Diabetes mellitus, cancer, heart disease and mental disease are major parts of disease burden in the world. The global diabetes prevalence is predicted to rise from 425 to 693 million during 2017–20451. Cancer, the second cause of global mortality in 2018, was estimated to be responsible for 9.6 million deaths globally2. Cardiovascular disease constituted the greatest part (32%) of global mortality in 2013, that is, 17 million of 54 million deaths3. Moreover, mental disease including depression is a major public health problem. For example, depression is a leading cause of disability in the world, affecting more than 350 million globally4. This global trend agrees with its Korean counterpart. Cancer, heart disease, suicide and diabetes were the first, second, fifth and sixth causes of death in Korea for the year 2018, i.e., 154.3, 62.4, 26.6 and 17.1 per 100,000, respectively5. Cancer (1681), unipolar depression (1508), ischemic heart disease (562) and diabetes (275) were the first, second, third and ninth causes of disability-adjusted life years per 100,000 in the nation for the year 20106.

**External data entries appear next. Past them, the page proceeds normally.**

/-- The identity of the sample device, read and accepted. -/
def known (s : State) : State :=
  { s with blMajor := 2, blMinor := 2, verValid := true, chipId := 0x0414, idValid := true }

/-- In the program loop with three bytes of an image of eight in the buffer, the first four written. -/
def inLoop (l : Line) : State :=
  { known (at' l) with
    seq := .erased, totalBytes := 8, bytesWritten := 4, curAddr := 0x08000004, chunkBuf := [1, 2, 3, 4], chunkLen := 3
    nextPct := 60 }

/-- What a step leads to, as far as a test looks at it. -/
def view {α : Type} (f : State → α) : Result → Option α
  | .next s => some (f s)
  | .fault _ => none
  | .refused _ => none

/-- The fault of a step. -/
def faultOf : Result → Option Fault
  | .next _ => none
  | .fault f => some f
  | .refused _ => none

/-! ## WellFormed and the constraints of R8: a term each check refuses -/

theorem block_past_length_byte {p : Params} {n : Nat} (h : 256 < n) :
    WellFormed p (.frameData (List.replicate n 0)) = false := by
  simp [WellFormed, blockOk]; omega

theorem ver_past_count_byte {p : Params} {n : Nat} (h : 256 < n) :
    WellFormed p (.responseVer (List.replicate n 0)) = false := by
  simp [WellFormed, verPayloadOk]; omega

theorem test_wf_ok :
    WellFormed tp (.frameData [1, 2, 3, 4]) = true ∧ WellFormed tp (.frameArgx [0xFF]) = true
      ∧ WellFormed tp (.responseVer [0x22]) = true ∧ WellFormed tp (.responseUnexpected 0x00) = true := by decide

theorem test_wf_argx_empty : WellFormed tp (.frameArgx []) = false := by decide

theorem test_wf_block_empty : WellFormed tp (.frameData []) = false := by decide

theorem test_wf_block_long : WellFormed tp (.frameData [1, 2, 3, 4, 5]) = false := by decide

theorem test_wf_block_past_length_byte :
    WellFormed { tp with maxChunk := 300 } (.frameData (List.replicate 257 0)) = false :=
  block_past_length_byte (by decide)

theorem test_wf_ver_empty : WellFormed tp (.responseVer []) = false := by decide

theorem test_wf_ver_long : WellFormed tp (.responseVer (List.replicate 257 0)) = false :=
  ver_past_count_byte (by decide)

theorem test_wf_unexpected_ack : WellFormed tp (.responseUnexpected 0x79) = false := by decide

theorem test_wf_unexpected_nack : WellFormed tp (.responseUnexpected 0x1F) = false := by decide

theorem test_params_ok : tp.ok = true ∧ Params.default.ok = true ∧ tp.opcodesDistinct = true := by decide

theorem test_params_refused :
    Params.ok { tp with nackByte := 0x79 } = false ∧ Params.ok { tp with maxChunk := 0 } = false
      ∧ Params.ok { tp with maxChunk := 257 } = false ∧ Params.ok { tp with maxSyncAttempts := 0 } = false
      ∧ Params.ok { tp with pctStep := 0 } = false ∧ Params.ok { tp with pctStep := 3 } = false
      ∧ Params.ok { tp with extEraseArg := [] } = false ∧ Params.ok { tp with wupAcks := 0 } = false
      ∧ Params.ok { tp with minVersion := 65536 } = false := by decide

theorem test_bad_params_refused : step { State.resetWith { tp with wupAcks := 0 } with moves := [.start] }
    = .refused .badParameters := rfl

/-! ## Decoding: words written out from R91 to R105 -/

theorem test_decode_sync : decodeTableWord 8 0x7F = some .sync := by decide

theorem test_decode_query : decodeTableWord 16 0x00FF = some .getVersion ∧ decodeTableWord 16 0x02FD = some .getId := by
  decide

theorem test_decode_modify :
    decodeTableWord 16 0x738C = some .writeUnprotect ∧ decodeTableWord 16 0x43BC = some .erase
      ∧ decodeTableWord 16 0x44BB = some .extErase ∧ decodeTableWord 16 0x31CE = some .writeMemory
      ∧ decodeTableWord 16 0x21DE = some .go := by decide

theorem test_decode_argc : decodeTableWord 16 0xFF00 = some (.frameArgc 0xFF) := by decide

theorem test_decode_argx : decodeTableWord 24 0xFFFF00 = some (.frameArgx [0xFF, 0xFF]) := by decide

theorem test_decode_addr :
    decodeTableWord 40 0x0800000008 = some (.frameAddr 0x08000000)
      ∧ decodeTableWord 40 0x1234567808 = some (.frameAddr 0x12345678) := by decide

theorem test_decode_data :
    decodeTableWord 24 0x00ABAB = some (.frameData [0xAB])
      ∧ decodeTableWord 40 0x0201020302 = some (.frameData [1, 2, 3]) := by decide

theorem test_decode_ack_bytes :
    decodeTableWord 8 0x79 = some .responseAck ∧ decodeTableWord 8 0x1F = some .responseNack
      ∧ decodeTableWord 8 0x7A = some (.responseUnexpected 0x7A) := by decide

theorem test_decode_replies :
    decodeTableWord 32 0x79002279 = some (.responseVer [0x22])
      ∧ decodeTableWord 40 0x7901041479 = some (.responseId 0x0414) := by decide

theorem test_decode_refuses :
    decode tp .fCmd [0x43, 0xBD] = .error .badComplement ∧ decode tp .fCmd [0x7F, 0x80] = .error .unknownOpcode
      ∧ decode tp .fCmd [0x43] = .error .tooShort ∧ decode tp .fSync [0x80] = .error .notSyncByte
      ∧ decode tp .fAddr [0x08, 0, 0, 0, 0x09] = .error .badChecksum ∧ decode tp .fArgx [0x00] = .error .emptyPayload
      ∧ decode tp .fData [0x04, 1, 2, 3, 4, 5, 5] = .error .blockTooLong
      ∧ decode tp .rId [0x79, 0x02, 4, 0x14, 0x79] = .error .badCount
      ∧ decode tp .rVer [0x1F, 0x00, 0x22, 0x79] = .error .notAck := by decide

/-- Table 2.2: a longer block under the default `MAX_CHUNK`. -/
theorem test_encode_data :
    encodeData [4, 5, 6, 7] = [0x03, 4, 5, 6, 7, 0x03] ∧ encodeData [0x1F, 0x79] = [0x01, 0x1F, 0x79, 0x67] := by decide

theorem test_encode_addr :
    encodeAddr 0x0800FF00 = [0x08, 0x00, 0xFF, 0x00, 0xF7] ∧ encodePayload [0x12, 0x34, 0x56] = [0x12, 0x34, 0x56, 0x70] := by
  decide

/-- Table 2.2: an undetected double error. -/
theorem test_checkers :
    checkCmpl [0x43, 0xBD] = false ∧ checkCmpl [0x43, 0xBC, 0x00] = false ∧ checkXor [0x08, 0, 0, 0, 0x09] = false
      ∧ checkXor [0x09, 0x01, 0, 0, 0x08] = true := by decide

/-! ## One step of each instruction: tables 2.4 and 2.5 -/

theorem test_sync_ack :
    view (fun t => (t.call, t.line, t.trace)) (exec .sync (atRx (.call (.sync .first)) [A]))
      = some (.acked, .ctl (.connected .first), [.tx [0x7F] .ok, .rx A]) := by decide

theorem test_sync_nack_retries :
    view (fun t => (t.call, t.line, t.err)) (exec .sync (atRx (.call (.sync .first)) [N]))
      = some (.awaitingAck, .ctl (.retry .first), false) := by decide

theorem test_getVersion :
    view (fun t => (t.blMajor, t.blMinor, t.verValid, t.rx))
        (exec .getVersion (atRx (.call .getVersion) [A, .byte 0x01, .byte 0x31, N, A, .timeout]))
      = some (3, 1, true, [.timeout]) := by decide

theorem test_getVersion_closing_nack :
    view (fun t => (t.errCode, t.failStep, t.verValid, t.trace.length))
        (exec .getVersion (atRx (.call .getVersion) [A, .byte 0x00, .byte 0x22, N]))
      = some (.protoNack, .getVersion, false, 7) := by decide

theorem test_getId :
    view (fun t => (t.chipId, t.idValid)) (exec .getId (atRx (.call .getId) [A, .byte 1, .byte 0x04, .byte 0x14, A]))
      = some (0x0414, true) := by decide

theorem test_getId_count :
    view (fun t => (t.errCode, t.failStep, t.idValid, t.rx.length))
        (exec .getId (atRx (.call .getId) [A, .byte 2, .byte 0x04, .byte 0x14, .byte 0, A]))
      = some (.protoMalformed, .getId, false, 4) := by decide

theorem test_writeUnprotect :
    view (fun t => (t.line, t.trace)) (exec .writeUnprotect (atRx (.call .writeUnprotect) [A]))
      = some (.ctl .resyncCheck, [.tx [0x73, 0x8C] .ok, .rx A]) := by decide

theorem test_erase :
    view (fun t => (t.line, t.trace)) (exec .erase (atRx (.call .erase) [A, A]))
      = some (.ctl .erased, [.tx [0x43, 0xBC] .ok, .rx A, .tx [0xFF, 0x00] .ok, .rx A]) := by decide

/-- U4: while a WRITE_MEMORY waits for its last answer, its block is not known, and every other byte is. -/
theorem test_writeMemory_waits :
    view (fun t => (t.dev, t.call)) (exec .writeMemory
        { inLoop (.call .write) with rx := [A, A], dev := [(0x08000003, 8), (0x08000006, 9)] })
      = some ([(0x08000003, 8)], .awaitingAck) := by decide

/-- U1: nothing of DEV is known after an erase that was refused. -/
theorem test_erase_refused :
    view (fun t => (t.dev, t.errCode, t.seq)) (exec .erase { atRx (.call .erase) [A, N] with dev := [(0x08000000, 9)] })
      = some ([], .protoNack, .disconnected) := by decide

theorem test_extErase :
    view (fun t => (t.cksum, t.trace)) (exec .extErase (atRx (.call .extErase) [A, A]))
      = some (0x00, [.tx [0x44, 0xBB] .ok, .rx A, .tx [0xFF, 0xFF, 0x00] .ok, .rx A]) := by decide

theorem test_writeMemory :
    view (fun t => (t.dev, t.trace.length, t.cksum)) (exec .writeMemory { inLoop (.call .write) with rx := [A, A, A] })
      = some ([(0x08000004, 1), (0x08000005, 2), (0x08000006, 3)], 6, 0x02) := by decide

/-- U1: nothing of DEV is known after a write that was refused. -/
theorem test_writeMemory_refused :
    view (fun t => (t.dev, t.errCode, t.failStep)) (exec .writeMemory
        { inLoop (.call .write) with rx := [A, A, N], dev := [(0x08000003, 8), (0x08000006, 9)] })
      = some ([], .protoNack, .program) := by decide

theorem test_go :
    view (fun t => (t.line, t.trace)) (exec .go (atRx (.call .go) [A, A]))
      = some (.ctl .executing, [.tx [0x21, 0xDE] .ok, .rx A, .tx [0x08, 0x00, 0x00, 0x00, 0x08] .ok, .rx A]) := by decide

theorem test_frames :
    view (fun t => (t.call, t.cksum)) (exec (.frameAddr 0x08000100) { atRx (.call .go) [A] with phase := [.idle] })
      = some (.idle, 0x09)
    ∧ view (fun t => (t.call, t.cksum)) (exec (.frameArgc 0xFF) { atRx (.call .erase) [A] with phase := [.idle] })
      = some (.idle, 0x00)
    ∧ faultOf (exec (.frameData []) (atRx (.call .write) [A])) = some .badFrame := by decide

theorem test_frames_refused :
    view (fun t => (t.call, t.errCode)) (exec (.frameArgx [0xFF, 0xFF]) { atRx (.call .extErase) [N] with phase := [.idle] })
      = some (.nacked, .protoNack) := by decide

theorem test_responses :
    view (fun t => t.call) (exec .responseAck (at' (.call .go))) = some .acked
    ∧ view (fun t => t.errCode) (exec .responseNack (at' (.call .go))) = some .protoNack
    ∧ view (fun t => t.errCode) (exec (.responseUnexpected 0x00) (at' (.call .go))) = some .protoUnexpected
    ∧ view (fun t => t.line) (exec (.responseUnexpected 0x00) (at' (.call (.sync .again)))) = some (.ctl (.retry .again)) := by
  decide

theorem test_replies :
    view (fun t => (t.blMajor, t.blMinor, t.trace.length)) (exec (.responseVer [0x22]) (at' (.call .getVersion)))
      = some (2, 2, 4)
    ∧ view (fun t => t.chipId) (exec (.responseId 0x0410) (at' (.call .getId))) = some 0x0410 := by decide

/-- A word of the table placed after reset runs as the next step. -/
theorem test_withFetchWord :
    view (fun t => t.trace) (step (State.reset.withFetchWord 16 0x00FF)) = some [.tx [0x00, 0xFF] .ok]
    ∧ view (fun t => t.trace) (step (State.reset.withFetchWord 32 0x79002279))
      = some [.rx A, .rx (.byte 0x00), .rx (.byte 0x22), .rx A] := by decide

/-! ## Lines of the session: tables 2.6 to 2.9 -/

theorem test_version_check :
    view (fun t => t.err) (step { at' (.ctl .versionCheck) with verValid := true, blMajor := 2, blMinor := 1 }) = some false
    ∧ view (fun t => t.errCode) (step { at' (.ctl .versionCheck) with verValid := true, blMajor := 2, blMinor := 0 })
      = some .versionUnsupported := by decide

theorem test_advance_reports :
    view (fun t => (t.bytesWritten, t.curAddr, t.nextPct, t.trace)) (step (inLoop (.ctl .advance)))
      = some (7, 0x08000007, 90, [.progress 7, .pct 60, .pct 70, .pct 80]) := by decide

theorem test_overrun :
    view (fun t => (t.errCode, t.failStep, t.chunkLen))
        (step { inLoop (.ctl .read) with src := [[1, 2, 3, 4]], bytesWritten := 5 })
      = some (.srcContract, .program, 3) := by decide

/-! ## Witnesses: states that meet the hypotheses of the statements -/

/-- Idle, running, halted. -/
def idle : State := State.resetWith tp
def halted : State := { State.resetWith tp with done := true }

theorem witness_ResetGivesEveryRegisterItsValue :
    let s := { halted with moves := [.reset] }
    s.params.ok = true ∧ s.run = false ∧ s.moves = .reset :: [] := by decide

theorem witness_ResetHasNoMoveWhileRunning :
    let s := { unopened with moves := [.reset] }
    s.params.ok = true ∧ s.run = true ∧ s.moves = .reset :: [] := by decide

/-- An image that ends exactly at the top of the address space. -/
def toTheTop : State := { idle with moves := [.start], hostCfg := { HostCfg.none with totalBytes := 0xF8000000 } }

theorem witness_StartSamplesOrIsIgnored :
    toTheTop.params.ok = true ∧ toTheTop.moves = .start :: [] ∧ toTheTop.run = false ∧ toTheTop.done = false
      ∧ toTheTop.err = false ∧ toTheTop.params.flashBase.toNat + toTheTop.hostCfg.totalBytes.toNat ≤ 2 ^ 32
      ∧ toTheTop.phase = []
      ∧ view (fun t => view (fun u => u.linkOpen) (step { t with moves := [] })) (step toTheTop) = some (some true) := by
  decide

/-- One byte more. -/
def pastTheTop : State := { toTheTop with hostCfg := { HostCfg.none with totalBytes := 0xF8000001 } }

theorem witness_StartIsIgnored :
    (2 ^ 32 < pastTheTop.params.flashBase.toNat + pastTheTop.hostCfg.totalBytes.toNat)
      ∧ ({ halted with moves := [.start] } : State).done = true := by decide

theorem witness_ConfigurationPastTheTopIsRefused :
    pastTheTop.idle = true ∧ pastTheTop.moves = .start :: [] ∧ pastTheTop.params.ok = true
      ∧ ({ toTheTop with hostCfg := .none } : State).hostCfg.totalBytes = 0
      ∧ ({ toTheTop with params := { tp with maxChunk := 0 } } : State).params.ok = false := by decide

theorem witness_NoStepWhileNotRunning :
    halted.params.ok = true ∧ halted.run = false ∧ halted.moves = []
      ∧ ({ halted with moves := [.pass] } : State).moves = .pass :: [] := by decide

theorem witness_HaltIsFinalUntilReset :
    let s := { halted with moves := [.start] }
    s.run = false ∧ s.done = true ∧ s.moves = .start :: [] ∧ Move.start ≠ .reset
      ∧ view (fun t => t.run) (step s) = some false := by decide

Then, do these diseases have a strong comorbidity (or association), i.e., diabetes, cancer, heart disease and mental disease? If so, what determines the comorbidity? A couple of previous studies examined these issues, even though they used different variables from this study. For example, one previous study reports that family support (children alive, marriage), socioeconomic status (education, income) and social activity (friendship activity) are major determinants of comorbidity among cerebrovascular disease, hearing loss and cognitive impairment in a middle-aged or old population in Korea and that comorbidity among the three diseases is very strong in the middle-aged or old7,8. Likewise, another previous study reports that family support (brothers/sisters cohabiting, parents alive), socioeconomic status (income) and social activity (voluntary activity, family activity, leisure activity, friendship meeting) are major determinants of comorbidity among diabetes mellitus, visual impairment and hearing loss in a middle-aged or old population in the nation8,9. These previous studies used Korean Longitudinal Study of Ageing (2014–2016) data and artificial intelligence models (the artificial/recurrent neural network) for testing the hypotheses on the comorbidity of the diseases and its major determinants.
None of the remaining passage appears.